L’article, « Qu’allez-vous devenir ? », se présente comme une tournée d’adieux. Dahl s’adresse aux « illustres députés sortis » comme un reporter compatissant, mais c’est une nécrologie déguisée : il enterre avec élégance les notables battus, ces figures que la Troisième République usée promène depuis trop longtemps de ministère en commission. Les noms défilent : Auguste Sabatier, Jean Piet, M. Denoësse, Puech ou Le Corbellier. Tous sont caricaturés dans une même posture : celle de l’homme public soudain privé d’audience, qui ne sait plus quoi faire de ses discours. L’un « songe à reprendre la boucherie de son père », un autre « attend qu’on lui confie un ministère du chômage », un troisième médite sur sa défaite « un verre à la main au concours hippique ». Dahl a l’art de la pique polie : chaque phrase sonne comme une épitaphe.
À travers cette galerie de portraits, c’est toute la France parlementaire qui défile, vacillante. Le Canard ne pleure pas la chute des députés, il la tourne en dérision : ces messieurs « tombent avec la mine du dimanche soir », tandis que les ministres battus songent déjà à leur reconversion dans le privé. La politique, dans cette satire, n’est plus qu’un métier parmi d’autres, où l’on se recycle en attaché de presse, en courtier ou en guide de voyages. Le comique de répétition – ces hommes qui cherchent désespérément un poste – devient une dénonciation du clientélisme : sous la bonhomie du style, Dahl règle son compte à une classe politique qui ne vit que de strapontins.
Mais la charge la plus mordante se cache dans la note finale : « Une minute de silence au Creusot ». En quelques lignes, l'auteur transforme la défaite électorale en scène d’enterrement industriel. « À la demande de M. Schneider, une minute de silence a été observée au Creusot en signe de deuil pour les résultats des élections. » Le trait est d’une ironie noire : les Schneider, patrons des aciéries, piliers de l’industrie d’armement et mécènes de la droite conservatrice, pleurent leurs députés comme on pleure des actions tombées en Bourse. L'auteur les imagine, compassés, devant leurs hauts fourneaux éteints, observant « le silence des locomotives, des marteaux et des caisses de fonte ». Derrière le sarcasme, une idée claire : la défaite de la droite, c’est aussi celle du capital industriel qui l’alimentait.

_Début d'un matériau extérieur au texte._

-- ==== Sys2Proof/Machine/Porter.lean ====
section
/-! DEFINITION. The porter (R425 to R437): fuses and their counts, images, enrolment, quotes and the debug unlock. -/
namespace Sys2Proof.Machine

/-- The bits of SEC_ERR_STATUS (R440). -/
def sNokey : Nat := 0
def sToken : Nat := 1
def sEnrol : Nat := 2
def sEntropy : Nat := 3
def sBusy : Nat := 4
def sMirror : Nat := 5
def sState : Nat := 6

/-- A thermometer count of `n` (R425). -/
def thermometer (n : Nat) : Nat := 2 ^ min n 64 - 1

/-- Where the buffers of the SEC block lie in BAR0 (R440). -/
def secQuote : Nat := 0x40000
def secInput : Nat := 0x50000

namespace State

/-- An error of the SEC block with its record (R440). -/
def secErr (s : State) (n : Nat) : State := s.report { cls := 0x04, index := n, inst := 0xFFFF, void := false, waiterKind := 5 }

/-- A bit of SEC_ERR_STATUS that has no record (R440). -/
def secFlag (s : State) (n : Nat) : State := s.setErr 0x04 n 0

/-- SEC_CHALLENGE renewed (R431, R436, R440). -/
def renewChallenge (s : State) : State :=
  let (k, s) := s.draw
  (List.range 8).foldl (fun s i => s.wr .SEC_CHALLENGE_WORD 0 i (Config.random (8 * (k + 1) + i)).toNat) s

/-- SEC_CHALLENGE as the host reads it (R437). -/
def challenge (s : State) : List Nat :=
  (List.range 8).flatMap fun i => natBytes 4 (if s.flag .SEC_STATUS_ENTROPY_OK then s.rd .SEC_CHALLENGE_WORD 0 i else 0)

/-- Is an owner slot enrolled, as the OWNER_STATE that governs has it (R431)? -/
def enrolled (s : State) (slot : Nat) : Bool := decide (1 ≤ slot ∧ slot ≤ 4) && Fuses.slotState s.sec.owners slot == 1

/-- Does the hash of a public key equal an owner's (R429, R431, R436)? -/
def keyMatches (s : State) (slot : Nat) (key : List Nat) : Bool :=
  spanNat (Config.shake256 key 32) 0 32 == SMap.get s.fuses.ownerHash ⟨slot, 0, 0⟩ 0

/-- The bytes of the input buffer (R431, R435). -/
def inputBytes (s : State) (n : Nat) : List Nat := byteNats (s.bufs.readN secInput n)

/-- A command runs from here on (R437). -/
def secStart (s : State) (c : SecCmd) : State := { s with sec := { s.sec with cmd := some c } }.wr .SEC_STATUS_CMD_BUSY 0 0 1

/-- A write of SEC_CTRL while a command runs, or in a job state that its rule excludes, is discarded (R437); what is not
goes on with `f`. -/
def secCommand (s : State) (allowed : Bool) (f : State → State) : State :=
  if s.flag .SEC_STATUS_CMD_BUSY then s.secFlag sBusy else if !allowed then s.secFlag sState else f s

/-! ### The job secret (R427) -/

/-- A word of SEC_JOB_SECRET written; the last one completes the secret. -/
def writeSecret (s : State) (i v : Nat) : State :=
  if s.jobState ≠ jobEmpty ∧ s.jobState ≠ jobPaused then s.secFlag sState
  else
    let s := s.wr .SEC_JOB_SECRET_WORD 0 i v
    if i = 7 then s.wr .SEC_STATUS_SECRET_SET 0 0 1 else s

/-- SEC_CTRL.REKEY (R427). -/
def rekey (s : State) : State :=
  s.secCommand (s.jobState == jobPaused) fun s =>
    if !s.flag .SEC_STATUS_SECRET_SET then s.noKey
    else ({ s with sec := { s.sec with linkKey := s.deriveLink (s.rd .HST_JOB_TAG_JOB) } }.clearSecret).wr
      .TWY_KEY_TM_TIDEMARK 0 0 s.tidemark

/-- SEC_CTRL.CLEAR_SECRET (R440). -/
def discardSecret (s : State) : State := s.secCommand true clearSecret

/-! ### Images (R428 to R430) -/

/-- The bytes of an image in flash, signature included. -/
def imageBytes (s : State) (target : Nat) : List Nat :=
  let (base, size) := imageArea target
  let n := spanNat (s.flashRead (base + 8) 4) 0 4
  s.flashRead base (min size (0x100 + n + 29792))

/-- Does the boot ROM accept the image of TARGET in flash (R429)? TARGET 0 is the firmware, 1 the shore configuration
(R368). -/
def imageOk (s : State) (target : Nat) : Bool :=
  let (base, size) := imageArea target
  let h := s.flashRead base 0x100
  let n := spanNat h 8 4
  let signer := h.getD 0x10 0
  let svn := spanNat h 0xC 4
  let fuse := popcount 64 (if target = 0 then s.fuses.fwSvn else s.fuses.shoreSvn)
  let key := (h.drop 0x40).take 0x40
  h.take 4 == [0x4A, 0x4E, 0x56, 0x49] && h.getD 4 0 == 1 && h.getD 5 0 == target + 1 &&
  zeroSpan h 6 8 && zeroSpan h 0x11 0x14 && zeroSpan h 0x18 0x40 && zeroSpan h 0x80 0x100 &&
  decide (0x100 + n + 29792 ≤ size) &&
  (if signer = 0 then !s.fuses.foundationRevoked && spanNat (Config.shake256 key 32) 0 32 == Config.imageKeyHash
   else s.enrolled signer && s.keyMatches signer key) &&
  decide (fuse ≤ svn) && Config.signed key (s.imageBytes target)

/-- The SVN and the signer of an image in flash. -/
def imageSvn (s : State) (target : Nat) : Nat := spanNat (s.flashRead ((imageArea target).1 + 0xC) 4) 0 4
def imageSigner (s : State) (target : Nat) : Nat := spanNat (s.flashRead ((imageArea target).1 + 0x10) 1) 0 1

/-- SEC_CTRL.SVN_FW or SVN_SHORE (R430). -/
def raiseSvn (s : State) (shore : Bool) : State := s.secCommand true fun s => s.secStart (.svn shore)

/-- The fuse count raised to the SVN of the running image, never lowered; a count that has reached it is not written
(R430). -/
def blowSvn (s : State) (shore : Bool) : State :=
  let run := s.rd (if shore then .SEC_SVN_SHORE_RUN else .SEC_SVN_FW_RUN)
  if run ≤ popcount 64 (if shore then s.fuses.shoreSvn else s.fuses.fwSvn) then s
  else if shore then { s with fuses := { s.fuses with shoreSvn := thermometer run } }
  else { s with fuses := { s.fuses with fwSvn := thermometer run } }

/-! ### Enrolment (R431) -/

/-- Does the enrolment record in the input buffer hold, `b` its first 256 bytes (R431)? -/
def recordOk (s : State) (b : List Nat) : Bool :=
  let op := b.getD 5 0
  let slot := b.getD 6 0
  let signer := b.getD 7 0
  let state (i : Nat) : Nat := Fuses.slotState s.fuses.ownerState i
  let others := ([1, 2, 3, 4].filter fun i => state i == 1 && !(op == 2 && i == slot)).length
  b.take 4 == [0x4A, 0x4E, 0x56, 0x45] && b.getD 4 0 == 1 && zeroSpan b 176 256 && s.flag .SEC_STATUS_ENTROPY_OK &&
  spanNat b 8 8 == s.fuses.serial && (b.drop 16).take 32 == s.challenge &&
  (if signer = 0 then [1, 2, 3, 4].all (fun i => state i != 1)
   else s.enrolled signer && s.keyMatches signer ((b.drop 112).take 64) &&
     Config.signed ((b.drop 112).take 64) (s.inputBytes 30048)) &&
  (if op = 1 then decide (1 ≤ slot ∧ slot ≤ 4) && state slot == 0
   else op == 2 && decide (slot ≤ 4) && (slot == 0 || state slot == 1) && decide (1 ≤ others))

/-- SEC_CTRL.ENROL (R431). -/
def enrol (s : State) : State :=
  s.secCommand (s.jobState == jobEmpty) fun s =>
    let b := s.inputBytes 256
    let ok := s.recordOk b
    let s := s.renewChallenge
    if ok then s.secStart (.enrol (b.getD 5 0) (b.getD 6 0) ((b.drop 48).take 32) ((b.drop 80).take 32)) else s.secErr sEnrol

/-- The fuses of an accepted record blown (R425, R431). -/
def blowOwner (s : State) (op slot : Nat) (hash secret : List Nat) : State :=
  if op = 2 ∧ slot = 0 then { s with fuses := { s.fuses with foundationRevoked := true } }
  else if op = 2 then
    { s with fuses := { s.fuses with ownerState := withBits s.fuses.ownerState (2 * slot - 1) (2 * slot - 2) 3 } }
  else { s with fuses := { s.fuses with
    ownerState := withBits s.fuses.ownerState (2 * slot - 1) (2 * slot - 2) 1
    ownerHash := SMap.set s.fuses.ownerHash ⟨slot, 0, 0⟩ 0 (spanNat hash 0 32)
    ownerSecret := SMap.set s.fuses.ownerSecret ⟨slot, 0, 0⟩ 0 (spanNat secret 0 32) } }

/-! ### Attestation (R432 to R434) -/

/-- The 256 signed bytes of a quote (R433). -/
def quoteBytes (s : State) : List Nat :=
  let words (f : Fd) : List Nat := (List.range 8).flatMap fun i => natBytes 4 (s.rd f 0 i)
  let open_ := [jobLoading, jobRunning, jobPausing, jobPaused].contains s.jobState
  [0x4A, 0x4E, 0x56, 0x51, 1, s.debugByte + 2 * b2n open_ + 4 * s.rd .HST_STATUS_RECOVERY] ++ natBytes 2 35920 ++
  natBytes 8 s.fuses.serial ++ natBytes 8 s.time.toNat ++ natBytes 8 s.tidemark ++ natBytes 4 (s.rd .HST_JOB_TAG_JOB) ++
  natBytes 2 (s.regVal .TWY_SELF_LOC 0 0 % 2 ^ 13) ++ [0, 0] ++ natBytes 4 (s.rd .SEC_SVN_FW_RUN) ++
  natBytes 4 (s.rd .SEC_SVN_SHORE_RUN) ++ words .SEC_NONCE_WORD ++
  (List.range 5).flatMap (fun m => natBytes 32 (s.rd .SEC_MEAS_DIGEST 0 m)) ++ List.replicate 16 0

/-- The device identity key of the fused seed (R426). -/
def identityKey (s : State) : List Nat := Config.shake256 (ascii "JNV-ID" ++ natBytes 32 s.fuses.deviceSeed) 72

/-- The identity public key and SERIAL, which the certificate signs (R433). -/
def identityBytes (s : State) : List Byte :=
  (List.range 48).map (Config.publicByte s.sec.identity) ++ leBytes 8 s.fuses.serial

/-- Byte `i` of the identity area (R433): the public key, SERIAL and the manufacturing certificate one behind the other, which is
the order in which the rule lists them (DEDUCED, assumption 42); 0 behind them, and before the porter has its key. -/
def identityByte (s : State) (i : Nat) : Byte :=
  let own := s.identityBytes
  if s.sec.identity.isEmpty ∨ 56 + 29792 ≤ i then 0
  else if i < 56 then own.getD i 0
  else Config.certificateByte (byteNats own) (i - 56)

/-- SEC_CTRL.QUOTE (R434): every field latched. -/
def quote (s : State) : State := s.secCommand true fun s => s.secStart (.quote s.quoteBytes)

/-- A running command ends. -/
def secEnd (s : State) : State := { s with sec := { s.sec with cmd := none } }.wr .SEC_STATUS_CMD_BUSY 0 0 0

/-- The quote is in the buffer (R434). Vector 3 follows a rise of QUOTE_READY alone (R440). -/
def quoteReady (s : State) : State :=
  match s.sec.cmd with
  | some (.quote b) =>
    let bytes := b.map (BitVec.ofNat 8) ++ (List.range 35664).map fun i => Config.signatureByte s.sec.identity b i
    let rises := !s.flag .SEC_STATUS_QUOTE_READY
    let s := (({ s with bufs := s.bufs.writeN secQuote bytes } : State).secEnd).wr .SEC_STATUS_QUOTE_READY 0 0 1
    if rises && s.flag .SEC_INT_EN_QUOTE then s.raiseVector 3 else s
  | _ => s

/-- A command that blows fuses ends (R430, R431, R437). -/
def secDone (s : State) : State :=
  match s.sec.cmd with
  | some (.enrol op slot hash secret) => (s.blowOwner op slot hash secret).secEnd
  | some (.svn shore) => (s.blowSvn shore).secEnd
  | _ => s

/-! ### Debug unlock (R435, R436) -/

/-- Does the debug token in the input buffer hold, `b` its first 128 bytes (R435, R436)? -/
def tokenOk (s : State) (b : List Nat) : Bool :=
  let slot := b.getD 6 0
  b.take 4 == [0x4A, 0x4E, 0x56, 0x44] && b.getD 4 0 == 1 && decide (b.getD 5 0 < 4) && b.getD 7 0 == 0 &&
  zeroSpan b 112 128 && s.flag .SEC_STATUS_ENTROPY_OK && spanNat b 8 8 == s.fuses.serial &&
  (b.drop 16).take 32 == s.challenge && s.enrolled slot && s.keyMatches slot ((b.drop 48).take 64) &&
  Config.signed ((b.drop 48).take 64) (s.inputBytes 29920)

/-- The job command that runs completes with ERR_HST_KILLED. -/
def killActive (s : State) : State :=
  match s.hst.jobs with
  | c :: _ => if s.hst.active then s.endJob c 0x07 0 else s
  | [] => s

/-- SEC_CTRL.UNLOCK (R436): an accepted token scours the package first. -/
def unlock (s : State) : State :=
  s.secCommand true fun s =>
    let b := s.inputBytes 128
    let ok := s.tokenOk b
    let s := s.renewChallenge
    if !ok then s.secErr sToken
    else
      let s := { s with sec := { s.sec with unlock := some (b.getD 5 0) } }.wr .SEC_STATUS_CMD_BUSY 0 0 1
      if s.jobState = jobScouring then s else s.killActive.scour

/-! ### The entropy source (R437) -/

/-- A health test fails. -/
def entropyFails (s : State) : State := (s.wr .SEC_STATUS_ENTROPY_OK 0 0 0).secErr sEntropy

/-- The source passes again. -/
def entropyPasses (s : State) : State := s.wr .SEC_STATUS_ENTROPY_OK 0 0 1

/-- The fuses that M_FUSE covers, in the order of R425 (R432). -/
def fuseBytes (s : State) : List Nat :=
  let f := s.fuses
  let tiles := (List.range 128).flatMap fun c => f.outRows (c / 32) (c % 32)
  let arrays := (List.range f.tiles).map fun t => SMap.get f.arrayOut ⟨t, 0, 0⟩ 32
  let rails := (List.range 12).flatMap fun r => natBytes 2 (f.rail r).2.1 ++ natBytes 2 (f.rail r).2.2
  natBytes 8 f.serial ++ natBytes 2 f.ident ++ tiles ++ arrays ++ rails ++ natBytes 2 f.capW ++
  (List.range 4).flatMap (fun i => natBytes 32 (SMap.get f.ownerHash ⟨i + 1, 0, 0⟩ 0)) ++ [f.ownerState] ++
  [b2n f.foundationRevoked] ++ natBytes 8 f.fwSvn ++ natBytes 8 f.shoreSvn

end State

end Sys2Proof.Machine
end

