-- ==== Sys2Proof/Machine/Reset.lean ====
section
/-! DEFINITION. Clocks, reset and start-up (R386 to R409), shutters (R399 to R402) and port formation (R267, R319). -/
namespace Sys2Proof.Machine

/-- The bits of RST_ERR_STATUS (R410). -/
def rBlock : Nat := 0
def rUnlock : Nat := 1
def rBoot : Nat := 2
def rMirror : Nat := 3

/-- The fields of RST that every reset but power-on keeps (R394, R395, R410). -/
def keptField (f : Fd) : Bool :=
  [Reg.RST_CAUSE, .RST_PORT_HOLD, .RST_MEMC_HOLD, .RST_FERRY_HOLD, .RST_TILE_HOLD].contains f.spec.reg || f == .RST_CTRL_COMPUTE

namespace State

/-! ### Clocks (R386 to R390) -/

/-- Domains whose clock runs on the reference input (R388). -/
def clocksOn (s : State) (ds : List Nat) : State := ds.foldl (fun s d => s.wr .CLK_DOMAIN_RUNNING 0 d 1) s

/-- A domain on its PLL or, under MODE 0b10, on the reference input (R388, R405); TIMEBASE has no PLL. -/
def clockSwitch (s : State) (d entry : Nat) : State :=
  if d = 39 then s
  else if !clockPresent s.fuses d then s
  else
    let s := s.wr .CLK_DOMAIN_RUNNING 0 d 1
    if d = 36 ∨ bits entry 31 30 = 2 then s
    else
      let f := if bits entry 31 30 = 1 then bits entry 15 0 else clockNominal d
      ((s.wr .CLK_DOMAIN_LOCKED 0 d 1).wr .CLK_DOMAIN_SEL 0 d 1).wr .CLK_DOMAIN_FREQ 0 d f

/-- A PLL loses lock (R389). -/
def pllUnlock (s : State) (d : Nat) : State :=
  if 40 ≤ d ∨ s.rd .CLK_DOMAIN_SEL 0 d ≠ 1 then s
  else
    let s := ((s.wr .CLK_DOMAIN_LOCKED 0 d 0).wr .CLK_DOMAIN_UNLOCK 0 d 1).wr .CLK_DOMAIN_SEL 0 d 0
    (s.wr .CLK_DOMAIN_FREQ 0 d 200).report { cls := 0x02, index := rUnlock, inst := 0xFFFF, void := false, d5 := d }

/-! ### Formation (R267, R319) -/

/-- The quads of a port entry. -/
def entryQuads (e : Nat) : List Nat := (List.range (bits e 10 6 + 1)).map fun i => bits e 5 0 + i

/-- May the entries of a plan stand together (R266, R267)? -/
def entriesOk (s : State) (es : List Nat) : Bool :=
  let used := es.filter fun e => bits e 13 11 != 0
  let quads := used.flatMap entryQuads
  let dies (e : Nat) : List Nat := ((entryQuads e).map (· / 9)).dedup
  es.all (fun e => bits e 13 11 != 7) &&
  used.all (fun e => decide (bits e 10 6 ≤ 17 ∧ bits e 5 0 + bits e 10 6 ≤ 35) && decide ((dies e).length ≤ 2)) &&
  quads.all (fun q => s.fuses.dieFitted (q / 9)) && decide quads.Nodup

/-- R, the ring length of a Long-ring installation: a multiple of 8 from 8 to 512 (R327), which one is free. -/
def ringLength : Nat := 8 * (Config.ringLength % 64 + 1)

/-- Do the straps meet R319? -/
def strapsOk (s : State) (es : List Nat) : Bool :=
  let cove := bits s.straps 9 3
  match bits s.straps 12 10 with
  | 0 => es.all fun e => decide (bits e 13 11 ≤ 1)
  | 1 => decide (cove ≤ if s.fuses.ioDies = 2 then 32 else 64)
  | 2 => decide (bits s.straps 9 0 < ringLength)
  | _ => false

/-- Does formation accept the plan (R267)? -/
def planOk (s : State) : Bool :=
  let es := (List.range 32).map fun p => s.portEntry p
  let parents := (es.filter fun e => hasBit e 32).length
  bits s.plan.header 31 24 == 1 && bits s.plan.header 23 21 == bits s.straps 12 10 &&
  s.entriesOk es && s.strapsOk es && decide (parents ≤ 1) &&
  !(bits s.plan.header 20 11 == bits s.straps 9 0 && parents != 0)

Le reste de la page prend alors un ton jubilatoire. Le billet « Vive Mandel ! » salue la victoire du jeune Georges Mandel à Bordeaux contre le clérical abbé Bergey. Mandel, protégé de Clemenceau, incarnation du républicanisme laïque et intransigeant, devient ici l’emblème d’une génération que le Canard veut croire encore sincère. L'auteur le fait parler avec un mélange d’ironie et d’admiration : « J’ai plus fait de mal aux curés en vingt ans de laïcité qu’eux ne pourront me rendre en une vie. » Mandel s’y montre bravache, presque cabotin, mais c’est le seul personnage qui échappe à la caricature. L’article, suivi d’un dessin de Guilac montrant Mandel salué par le “syndicat des caricaturistes”, illustre cette double lecture : derrière la moquerie, un hommage. Dans le flot des politiciens défaits, Mandel symbolise encore une République debout.
En lisant cette rubrique "Dernière heure", on sent déjà poindre la mélancolie : la victoire du Cartel des gauches n’apportera qu’un répit. Dans deux ans, les mêmes figures reviendront au pouvoir. Dahl, lucide et railleur, le pressent. Derrière son humour, il écrit un constat amer : la France change de majorité, pas de mœurs. Les « députés sortis » reviendront par la porte tournante, et les Schneider rallumeront bientôt leurs forges. Le rire du Canard est celui d’un observateur qui connaît la mécanique du désenchantement.